The standard mechanical tacho - particularly that dreadful drive off the back of the generator is one of the less desirable features of these cars. A much better alternative is the electronic version made to look exactly the same - available from the BugEyeGuy. Like everything though, they aren't cheap.
Cost is a large factor. As long as what I have keeps working or is fixable I will be going that route.
Well done Ian. I applaud your confidence in jumping into these projects!
Many thanks Gareth!
I was about to offer to ship you a replacement tach, LOL. I've been going through gauges trying to find a period correct Smiths volt meter because of some irregularities in performance of the new Bugeye. This video helps a bunch, I just went out and removed the speedo from my Midget and cleaned the glass after seeing how you removed the bezel.

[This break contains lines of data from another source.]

-- ==== Sys2Proof/Tests/Slice0.lean ====
section
/-! SUPPORT. Tests: the expected values are those of spec/95_test_vectors.md and of the examples the rules give.
`witness_<Statement>` shows a state and operands that meet the hypotheses of the obligation of that name. -/

namespace Sys2Proof.Tests

open Sys2Proof.Machine

/-! ## Helpers -/

/-- The state an operation leaves; the state before it if it stops. -/
def after (i : Instr) (s : State) : State :=
  match exec i s with
  | .next t => t
  | .fault _ => s
  | .refused _ => s

/-- The refusal a stopped operation gives. -/
def refusal : Host.Outcome State Fault Refusal → Option Refusal
  | .next _ => none
  | .fault _ => none
  | .refused r => some r

/-- The state after reset with a connection open, as the tables of 95_test_vectors.md sections 2.4 and 2.5 start. -/
def opened : State := { State.reset with conn := .opened }

/-- The state after reset with another configuration. -/
def withCfg (c : Config) : State := { State.reset with cfg := c }

/-- Replies and lines of a trace without their markers. -/
def items {α : Type} (xs : List (Traced α)) : List α :=
  xs.filterMap fun x => match x with
    | .item a => some a
    | .reset => none

/-- A bit sequence as a number, its first bit the most significant (43_scan_engine.md R143). -/
def wordOfBits (bs : List Bool) : Nat := bs.foldl (fun n b => 2 * n + b.toNat) 0

/-! ## Well-formedness: an ill-formed term for each check -/

theorem test_wf_data_longer_than_bc : (Instr.writeMultiple ⟨0, 0⟩ (some ⟨0, 1, 2, [0, 1, 2]⟩)).wellFormed = false := by
  decide
theorem test_wf_data_longer_than_frame :
    (Instr.writeMultiple ⟨0, 0⟩ (some ⟨0, 123, 250, List.replicate 247 0⟩)).wellFormed = false := by
  decide +kernel
theorem test_wf_unsupported_is_read : (Instr.unsupported ⟨0, 0⟩ 0x03).wellFormed = false := by decide
theorem test_wf_unsupported_is_write_single : (Instr.unsupported ⟨0, 0⟩ 0x06).wellFormed = false := by decide
theorem test_wf_unsupported_is_write_multiple : (Instr.unsupported ⟨0, 0⟩ 0x10).wellFormed = false := by decide
theorem test_wf_read_block_zero : (Instr.readBlock 0 0).wellFormed = false := by decide
theorem test_wf_write_block_empty : (Instr.writeBlock 4 []).wellFormed = false := by decide
theorem test_wf_chunk_empty : (Instr.receiveChunk []).wellFormed = false := by decide
theorem test_wf_time_zero : (Instr.timeAdvance 0).wellFormed = false := by decide

/-! ## Decoding: words written out from 30_encoding.md R66 to R73 and R84, as 95_test_vectors.md section 2.3 and 2.4 -/

/-- W1 -/
theorem test_decode_read_registers :
    decodeRequest (.frame [0x00, 0x01, 0x00, 0x00, 0x00, 0x06, 0x01, 0x03, 0x00, 0x00, 0x00, 0x02])
      = .ok (.readRegisters ⟨1, 1⟩ (some ⟨0, 2⟩)) := rfl
theorem test_decode_write_single :
    decodeRequest (.frame [0x12, 0x34, 0x00, 0x00, 0x00, 0x06, 0xFF, 0x06, 0x00, 0x05, 0xAB, 0xCD])
      = .ok (.writeSingle ⟨0x1234, 0xFF⟩ (some ⟨5, 0xABCD⟩)) := rfl
theorem test_decode_write_multiple :
    decodeRequest (.frame [0x00, 0x2C, 0x00, 0x00, 0x00, 0x09, 0x01, 0x10, 0x00, 0x1F, 0x00, 0x01, 0x02, 0xBE, 0xEF])
      = .ok (.writeMultiple ⟨0x2C, 1⟩ (some ⟨31, 1, 2, [0xBE, 0xEF]⟩)) := rfl
theorem test_decode_unsupported :
    decodeRequest (.frame [0x00, 0x32, 0x00, 0x00, 0x00, 0x05, 0x01, 0x2B, 0x0E, 0x01, 0x00])
      = .ok (.unsupported ⟨0x32, 1⟩ 0x2B) := rfl
/-- F9: a read PDU of 4 bytes -/
theorem test_decode_short_pdu :
    decodeRequest (.frame [0x00, 0x33, 0x00, 0x00, 0x00, 0x05, 0x01, 0x03, 0x00, 0x00, 0x00])
      = .ok (.readRegisters ⟨0x33, 1⟩ none) := rfl
theorem test_decode_read : decodeRequest (.port [0xA0, 31]) = .ok (.read 31) := rfl
theorem test_decode_read_two_digits : decodeRequest (.port [0xA0, 0xC8, 0x01]) = .ok (.read 200) := rfl
theorem test_decode_read_block : decodeRequest (.port [0xA1, 6, 2]) = .ok (.readBlock 6 3) := rfl
theorem test_decode_write : decodeRequest (.port [0xA2, 1, 0x12, 0x34]) = .ok (.write 1 0x1234) := rfl
theorem test_decode_write_block :
    decodeRequest (.port [0xA3, 0, 0x00, 0x05, 0x00, 0x1E]) = .ok (.writeBlock 0 [5, 30]) := rfl
theorem test_decode_consume : decodeTableWord 8 0xA4 = some .consumeChangedTime := rfl
theorem test_decode_get_time : decodeTableWord 8 0xA5 = some .getTime := rfl
theorem test_decode_get_date : decodeTableWord 8 0xA6 = some .getDate := rfl
theorem test_decode_get_log_enable : decodeTableWord 8 0xA7 = some .getLogEnable := rfl
theorem test_decode_render : decodeRequest (.port [0xB0, 0x03, 0xE8, 0x00, 0x3C]) = .ok (.render 1000 60) := rfl
theorem test_decode_publish : decodeTableWord 8 0xB1 = some .publish := rfl
theorem test_decode_display_step : decodeTableWord 8 0xB2 = some .displayStep := rfl
theorem test_decode_scan_step : decodeTableWord 8 0xC0 = some .scanStep := rfl
theorem test_decode_receive_chunk : decodeRequest (.port [0xD0, 0x00, 0x0A]) = .ok (.receiveChunk [0x00, 0x0A]) := rfl
theorem test_decode_connect : decodeTableWord 8 0xD1 = some .connect := rfl
theorem test_decode_disconnect : decodeTableWord 8 0xD2 = some .disconnect := rfl
theorem test_decode_proto_idle : decodeTableWord 8 0xD3 = some .protoIdle := rfl
theorem test_decode_kick : decodeRequest (.port [0xE0, 1]) = .ok (.kick .logger) := rfl
theorem test_decode_supervisor_cycle : decodeTableWord 8 0xE1 = some .supervisorCycle := rfl
theorem test_decode_watchdog_init : decodeRequest (.port [0xE2, 0xE8, 0x07]) = .ok (.watchdogInit 1000) := rfl
theorem test_decode_watchdog_kick : decodeTableWord 8 0xE3 = some .watchdogKick := rfl
theorem test_decode_time_advance : decodeRequest (.port [0xF0, 0]) = .ok (.timeAdvance 1) := rfl
theorem test_decode_unknown_selector : decodeRequest (.port [0xA8]) = .error (.unknownOpsel 0xA8) := rfl
/-- The table's pdu rows: a function code alone is the first byte of a PDU of zeros. -/
theorem test_decode_table_pdu_rows :
    decodeTableWord 8 0x03 = some (.readRegisters ⟨0, 0⟩ (some ⟨0, 0⟩)) ∧
    decodeTableWord 8 0x00 = some (.unsupported ⟨0, 0⟩ 0x00) := by decide +kernel
/-- 95_test_vectors.md section 2.3 -/
theorem test_expand_wr10 : (ProgramLine.wr10 3 1 0 [5, 30]).expand 1000 = [.receiveChunk
    [0x00, 0x03, 0x00, 0x00, 0x00, 0x0B, 0x01, 0x10, 0x00, 0x00, 0x00, 0x02, 0x04, 0x00, 0x05, 0x00, 0x1E]] := rfl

Thanks Ken, appreciate the support. I've put another 50 miles on the car and the tach is performing as it should.
@@EconoboxGarage I've put 273 miles on the red bugeye since buying it, and have discovered the limit of driving endurance is the seat. Considering getting a gel pad for the seat! It's so bad after about 50 miles. Also, maybe you and I should do a 0 to 60 video and compare notes! Ford 5 speed + 948 vs 4 speed + 948.
That would be an interesting comparison. I have the four speed with overbored 1098! I'm sure there's an app for that too!
Saw the brackets on your Instagram post. Look amazing!
Thanks Bill. I'm looking forward to getting them on the top once it's ready!
So are there no rubber parts inside the shock to be replaced?
I'm not sure to be honest. I seem to recall there is one on the brass nut for the valve but it was in great shape so didn't replace it.